Pour un investisseur en infrastructure datacenter, la conjonction souveraineté + décarbonation crée ce que l'on peut appeler une double prime de positionnement. Un actif situé en France, raccordé au réseau haute tension, opéré par une entité non soumise au droit extraterritorial américain, coche simultanément deux cases devenues prioritaires pour les locataires cibles : la conformité aux exigences de souveraineté des administrations et grands comptes européens, et la réduction de l'empreinte carbone Scope 2/3 exigée par la CSRD. Cette double conformité justifie, pour les locataires les plus exigeants, un premium de loyer par rapport à un site équivalent situé dans une zone au mix électrique plus carboné ou sous juridiction extraterritoriale.

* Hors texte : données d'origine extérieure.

-- ==== Sys2Proof/Certificates/Slice0/Obligations.lean ====
section
/-! DEFINITION. The statements for the provers, and the vocabulary they share: what stands outside an effect, and the tables of the
instruction set as the spec prints them. -/

open Sys2Proof Sys2Proof.Machine

namespace Sys2Proof.Claim

/-! ## Frames -/

/-- From `s` to `u` nothing changed but registers at offsets that satisfy `p`. -/
def OnlyRegs (s u : State) (p : Nat → Prop) : Prop :=
  (∀ x, ¬p x → u.reg x = s.reg x) ∧ { u with regs := s.regs } = s

/-- The same, and an event source may have been set: flags of EVT.STATUS, the cores' list, pending vectors, and a message sent. -/
def OnlyRegsAndEvents (s u : State) (p : Nat → Prop) : Prop :=
  (∀ x, ¬p x → (∀ k, k < 32 → x ≠ R.EVT_STATUS k) → u.reg x = s.reg x) ∧
  { u with regs := s.regs, out := s.out, nvme := { u.nvme with vecPend := s.nvme.vecPend }, evt := { u.evt with cores := s.evt.cores, pulses := s.evt.pulses } } = s

/-- `u` without what the observation multiplexer saw of it (R523). -/
def unseen (s u : State) : State := { u with evt := { u.evt with pulses := s.evt.pulses } }

/-- Field `f` lies in one register and shares no bit with a field of `fs`. -/
def Apart (f : Field) (fs : List Field) : Prop :=
  f.lo + f.len ≤ 64 ∧ ∀ g ∈ fs, f.off = g.off → f.lo + f.len ≤ g.lo ∨ g.lo + g.len ≤ f.lo

/-- From `s` to `u` every register bit outside the fields `fs` stands. -/
def FieldsStand (s u : State) (fs : List Field) : Prop := ∀ f, Apart f fs → u.fld f = s.fld f

/-- From `s` to `u` every register bit outside the fields `fs` stands, but for flags of EVT.STATUS. -/
def FieldsStandButFlags (s u : State) (fs : List Field) : Prop :=
  ∀ f, Apart f fs → (∀ k, k < 32 → f.off ≠ R.EVT_STATUS k) → u.fld f = s.fld f

/-- From `s` to `u` nothing changed but the register fields `fs`. -/
def OnlyFields (s u : State) (fs : List Field) : Prop := FieldsStand s u fs ∧ { u with regs := s.regs } = s

/-- `u` without what an event source that was set leaves behind: vectors that wait, the cores' list, a message sent. -/
def lessEvents (s u : State) : State :=
  { u with out := s.out, nvme := { u.nvme with vecPend := s.nvme.vecPend }, evt := { u.evt with cores := s.evt.cores, pulses := s.evt.pulses } }

/-- From `s` to `u` nothing changed but the register fields `fs` and what an event source that was set leaves behind. -/
def OnlyFieldsAndEvents (s u : State) (fs : List Field) : Prop :=
  FieldsStandButFlags s u fs ∧ { lessEvents s u with regs := s.regs } = s

/-- What lies behind the registers of stream `n`, and nothing else behind registers, may have changed. -/
def OnlyStream (s u : State) (n : Nat) : Prop :=
  (∀ m, m ≠ n → u.str m = s.str m) ∧ { u with regs := s.regs, cap := { u.cap with streams := s.cap.streams } } = s

/-- What lies behind the registers of span `k`, and nothing else behind registers, may have changed. -/
def OnlySpan (s u : State) (k : Nat) : Prop :=
  (∀ j, j ≠ k → u.span j = s.span j) ∧ { u with regs := s.regs, cap := { u.cap with spans := s.cap.spans } } = s

/-- Extent `x` of stream `n`, which was `e`, was sealed by a cause other than completion (R84, R87); nothing else changed but CURSOR, which did
not fall. -/
def SealedNow (s u : State) (n x : Nat) (e : Extent) : Prop :=
  (u.str n).exts.get none x = some { e with isSealed := true, byComplete := false, byOther := true } ∧
  (∀ y, y ≠ x → (u.str n).exts.get none y = (s.str n).exts.get none y) ∧ { u.str n with exts := (s.str n).exts } = s.str n ∧
  u.reg (R.CAP_S_EXT_SEALED n) = s.reg (R.CAP_S_EXT_SEALED n) + 1 ∧
  u.reg (R.CAP_S_BLK_MISSING n) = s.reg (R.CAP_S_BLK_MISSING n) +
    BitVec.ofNat 64 ((List.range 256).filter (fun b => e.counts.get 0 b = 0)).length ∧
  u.reg (R.CAP_S_BLK_PARTIAL n) = s.reg (R.CAP_S_BLK_PARTIAL n) +
    BitVec.ofNat 64 ((List.range 256).filter (fun b => 0 < e.counts.get 0 b ∧ e.counts.get 0 b < 4096)).length ∧
  u.fld (F.CAP_S_STATUS_OPEN_EXT n) = s.fld (F.CAP_S_STATUS_OPEN_EXT n) - 1 ∧
  s.fld (F.CAP_S_CURSOR_CURSOR n) ≤ u.fld (F.CAP_S_CURSOR_CURSOR n) ∧
  FieldsStand s u [F.CAP_S_STATUS_OPEN_EXT n, F.CAP_S_CURSOR_CURSOR n, ⟨R.CAP_S_EXT_SEALED n, 0, 64⟩, ⟨R.CAP_S_BLK_MISSING n, 0, 64⟩,
    ⟨R.CAP_S_BLK_PARTIAL n, 0, 64⟩] ∧
  OnlyStream s u n

/-! ## Completions -/

/-- What was sent from `s` to `u`, messages of vectors apart. -/
def sent (s u : State) : List Out :=
  (u.out.drop s.out.length).filter (fun o => match o with | .msix _ => false | _ => true)

/-- The admin command `c` of function `f` completed: after the outputs `data` its completion entry was posted with status `st` and dword 0
`dw0`, and nothing else was sent but messages. -/
def Answered (s u : State) (f : Nat) (c : Sqe) (st : Status) (dw0 : Nat) (data : List Out) : Prop :=
  s.out <+: u.out ∧ sent s u = data ++ [.cqe f 0 0 c.cid (statusField st) dw0] ∧ u.nvme.posted = s.nvme.posted + 1

/-- `u` without what an answer to a command leaves behind: outputs, the count of entries posted, vectors that wait, the functions' queues. -/
def lessAnswer (s u : State) : State :=
  { u with out := s.out, nvme := { u.nvme with posted := s.nvme.posted, vecPend := s.nvme.vecPend, fns := s.nvme.fns } }

/-- Of the functions only `f` changed, and of it only completion queue `cqid` and the Error Information log. -/
def FnStands (s u : State) (f cqid : Nat) : Prop :=
  (∀ g, g ≠ f → u.fn g = s.fn g) ∧ (∀ k, k ≠ cqid → (u.fn f).cqs.get none k = (s.fn f).cqs.get none k) ∧
  { u.fn f with cqs := (s.fn f).cqs, errLog := (s.fn f).errLog, errCount := (s.fn f).errCount } = s.fn f

/-- Nothing changed but that an admin command of function `f` was fetched, and what its answer leaves behind. -/
def OnlyAnswered (s u : State) (f : Nat) : Prop := FnStands (s.adminFetched f) u f 0 ∧ lessAnswer s u = s

/-- The I/O command `g` in tag `t` of lane `l` completed: after the outputs `data` its completion entry was posted with status `st` and dword 0
`dw0`, nothing else was sent but messages, and its tag is free. -/
def IoAnswered (s u : State) (l t : Nat) (g : Tag) (st : Status) (dw0 : Nat) (data : List Out) : Prop :=
  s.out <+: u.out ∧ sent s u = data ++ [.cqe (s.owner l) (s.fld (F.LANE_STATUS_CQID l)) (s.fld (F.LANE_STATUS_SQID l)) g.cmd.sqe.cid (statusField st) dw0] ∧
  u.nvme.posted = s.nvme.posted + 1 ∧ u.tag l t = none

/-- Tag `t` of lane `l` holds the command `g`; its completion queue is `q`; its queue is not being deleted and no LANE RESUME waits. -/
abbrev PlainLane (s : State) (l t : Nat) (g : Tag) (q : Cq) : Prop :=
  l < 96 ∧ t < 32 ∧ s.tag l t = some g ∧ (s.fn (s.owner l)).cqs.get none (s.fld (F.LANE_STATUS_CQID l)) = some q ∧
  (s.laneSq l).all (fun x => x.deleting.isNone) = true ∧ (s.lane l).resume = []

/-- The command `g` waits in tag `t` of the Running lane `l`, and no command fetched before it that shares a block with it has its blocks still to
take (R201, R202): it may start. -/
abbrev Starts (s : State) (l t : Nat) (g : Tag) : Prop :=
  l < 96 ∧ t < 32 ∧ s.live = true ∧ s.tag l t = some g ∧ g.stage = .waiting ∧ s.fld (F.LANE_STATUS_STATE l) = 1 ∧
  ∀ x ∈ s.busyTags l, x.2.order < g.order → x.2.stage = .reserved ∨ x.2.taken = true ∨ x.2.cmd.overlaps g.cmd = false

/-- Nothing changed but what the completion of the command in tag `t` of lane `l` leaves behind. -/
def OnlyIoAnswered (s u : State) (l t : Nat) : Prop :=
  FnStands s u (s.owner l) (s.fld (F.LANE_STATUS_CQID l)) ∧ (∀ m, m ≠ l → u.lane m = s.lane m) ∧ (∀ j, j ≠ t → u.tag l j = s.tag l j) ∧
  { u.lane l with tags := (s.lane l).tags } = s.lane l ∧ FieldsStand s u [⟨R.LANE_TAGS l, t, 1⟩, ⟨R.LANE_TAGS l, 32 + t, 1⟩] ∧
  { lessAnswer s u with regs := s.regs, nvme := { (lessAnswer s u).nvme with lanes := s.nvme.lanes } } = s

/-- Span `k` was decided (R119): who decided, the pin and the time stand in its descriptor; a commit takes the next place in the order of
commits, and a discard is journalled. -/
def Decided (s u : State) (k : Nat) (commit : Bool) (by_ pin : Nat) : Prop :=
  u.spState k = (if commit then 4 else 6) ∧ u.fld (F.CAP_SP_DECIDED_BY k) = by_ ∧ u.fld (F.CAP_SP_PIN k) = pin ∧
  u.fld (F.CAP_SP_DECIDE_TIME k) = s.time.ftc % 2 ^ 64 ∧
  u.span k = (s.span k).map (fun v => { v with cutAt := some s.ur.placeNo, order := s.cap.orderNo }) ∧
  u.cap.orderNo = s.cap.orderNo + (if commit then 1 else 0) ∧
  u.ftl.journal = s.ftl.journal ++ (if commit then [] else [.discard (s.spHandle k) (s.fld (F.CAP_SP_NSID k))]) ∧
  (if commit then u.ftl = s.ftl else { u.ftl with journal := s.ftl.journal, journalPos := s.ftl.journalPos } = s.ftl) ∧
  OnlySpan s { u with cap := { u.cap with orderNo := s.cap.orderNo }, ftl := s.ftl } k

/-- Function `f` was reset (R223): CC and CSTS are 0, its queues, features, requests and notices are gone, its lanes are Unbound and empty. -/
def ResetFn (s u : State) (f : Nat) : Prop :=
  u.reg (Nv.CC f) = 0 ∧ u.reg (Nv.CSTS f) = 0 ∧
  { u.fn f with errLog := [], errCount := 0, msixEn := false, msixMask := false } = {} ∧
  ∀ l, l < 96 → s.owner l = f → u.fld (F.LANE_STATUS_STATE l) = 0 ∧ u.lane l = {} ∧ u.reg (R.LANE_TAGS l) = 0 ∧ u.reg (R.LANE_FREEZE l) = 0

/-- The outputs from `s` to `u` end with the completion entry of admin command `c` of function `f`, with status `st` and dword 0 `dw0`. -/
def EndsWith (s u : State) (f : Nat) (c : Sqe) (st : Status) (dw0 : Nat) : Prop :=
  s.out <+: u.out ∧ (sent s u).getLast? = some (.cqe f 0 0 c.cid (statusField st) dw0)

/-- No extent of namespace `nsid` is landed or has a gap record, and none of its blocks is mapped. -/
def HoldsNothing (u : State) (nsid : Nat) : Prop :=
  (∀ x, x < 2 ^ 32 → u.capLanded nsid x = false ∧ u.gap nsid x = none) ∧ ∀ lba, lba < 2 ^ 48 → u.gen1 nsid lba = noLoc

/-! ## Channels -/

/-- The sequencer of channel `ch`, which works, stands at the word `w` of the customer region with SEQ code `code`; the word has no bus cycle, no
data path and no timer load, and its parts have still to act (R324, R326). -/
abbrev AtCode (s : State) (ch code : Nat) (q : Useq) (w : BitVec 192) : Prop :=
  s.engineOn ch = true ∧ (s.chan ch).seq = some q ∧ (s.chan ch).store.get 0 q.pc = w ∧ 6144 ≤ q.pc ∧ q.pc < 8192 ∧ w.toNat / 2 ^ 188 = code ∧
  q.waiting = false ∧ q.sent = 0 ∧ w.toNat / 2 ^ 160 % 16 = 0 ∧ w.toNat / 2 ^ 72 % 16 = 0 ∧ w.toNat / 2 ^ 108 % 65536 = 0

/-- Nothing changed but the sequencer of channel `ch`, which is `q`. -/
def Seqs (s u : State) (ch : Nat) (q : Useq) : Prop :=
  (u.chan ch).seq = some q ∧ { u.chan ch with seq := (s.chan ch).seq } = s.chan ch ∧ (∀ c, c ≠ ch → u.chan c = s.chan c) ∧
  FieldsStand s u [F.CH_STATUS_QUEUED ch] ∧ { u with regs := s.regs, nand := { u.nand with chans := s.nand.chans } } = s
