theorem Keeps.closeCur {s u : State} (a1 : ℕ) (h : Keeps s u) : Keeps s (State.closeCur u a1) := by
  unfold Sys2Proof.Machine.State.closeCur
  repeat' first
    | with_reducible assumption
    | with_reducible apply Keeps.setFld
    | split

theorem Keeps.openSpan {s u : State} (a1 : ℕ) (a2 : ℕ) (h : Keeps s u) : Keeps s (State.openSpan u a1 a2) := by
  unfold Sys2Proof.Machine.State.openSpan
  repeat' first
    | with_reducible assumption
    | with_reducible apply Keeps.setSpan
    | with_reducible apply Keeps.settleSpans
    | with_reducible apply Keeps.closeCur
    | with_reducible apply Keeps.setReg
    | with_reducible apply Keeps.setFld
    | with_reducible apply Keeps.subFld
    | with_reducible apply Keeps.setStr
    | with_reducible apply Keeps.foldl
    | intro _ _ _

theorem Keeps.spanFor {s u : State} (a1 : ℕ) (a2 : ℕ) (a3 : ℕ) (h : Keeps s u) : Keeps s (State.spanFor u a1 a2 a3).1 := by
  induction a3 generalizing u a1 a2 with
  | zero =>
    unfold Sys2Proof.Machine.State.spanFor
    repeat' first
      | with_reducible assumption
  | succ k ih =>
    unfold Sys2Proof.Machine.State.spanFor
    repeat' first
      | with_reducible assumption
      | with_reducible apply ih
      | with_reducible apply Keeps.openSpan
      | split

theorem Keeps.noteHigh {s u : State} (a1 : ℕ) (a2 : ℕ) (h : Keeps s u) : Keeps s (State.noteHigh u a1 a2) := by
  unfold Sys2Proof.Machine.State.noteHigh
  repeat' first
    | with_reducible assumption
    | with_reducible apply Keeps.setSpan
    | split

theorem Keeps.noteExts {s u : State} (a1 : ℕ) (a2 : Placement) (h : Keeps s u) : Keeps s (State.noteExts u a1 a2) := by
  unfold Sys2Proof.Machine.State.noteExts
  repeat' first
    | with_reducible assumption
    | fail_if_no_progress with_reducible apply Keeps.mk0
    | with_reducible apply Keeps.over
    | with_reducible apply Keeps.noteHigh
    | with_reducible apply Keeps.ite
    | with_reducible apply Keeps.foldl
    | with_reducible apply Keeps.foldlFst
    | intro _ _ _ _
    | intro _ _ _
    | dsimp only
    | split
    | with_reducible refine Keeps.ofFst ?_ (by assumption)
    | fail_if_no_progress with_reducible refine Keeps.mk' ?_ (by first | exact Nat.le_refl _ | exact Nat.le_succ _ | with_unfolding_all exact Nat.le_add_right _ _) (by first | exact List.prefix_rfl)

5. TITAN DC AI : capter cette prime via le brownfield français

La stratégie TITAN DC AI cible précisément des sites industriels brownfield français déjà raccordés au réseau haute tension, transformés en infrastructure IA certifiée. Cette approche permet de capter la double prime décrite ci-dessus sans les délais de raccordement de 5 à 7 ans qui pénalisent les projets greenfield, et sans exposition à la file d'attente de raccordement qui bloque une part significative des nouvelles demandes en France. Les locataires cibles — opérateurs cloud européens, acteurs IA appliquée à des données sensibles, administrations publiques — recherchent précisément cette combinaison de souveraineté, de décarbonation et de disponibilité rapide.

Conclusion

La souveraineté numérique n'est plus un débat abstrait de politique publique : elle structure désormais des décisions concrètes de localisation d'infrastructure, avec un impact direct sur la valorisation des actifs datacenter. L'avantage énergétique décarboné de la France, combiné à une stratégie de repositionnement de sites brownfield déjà raccordés, positionne TITAN DC AI pour capter cette double prime — sans les délais et les coûts d'un projet greenfield.

Finxia Capital est un gestionnaire d'actifs alternatifs. Ce contenu est fourni à titre informatif uniquement et ne constitue pas une offre de souscription ni un conseil en investissement.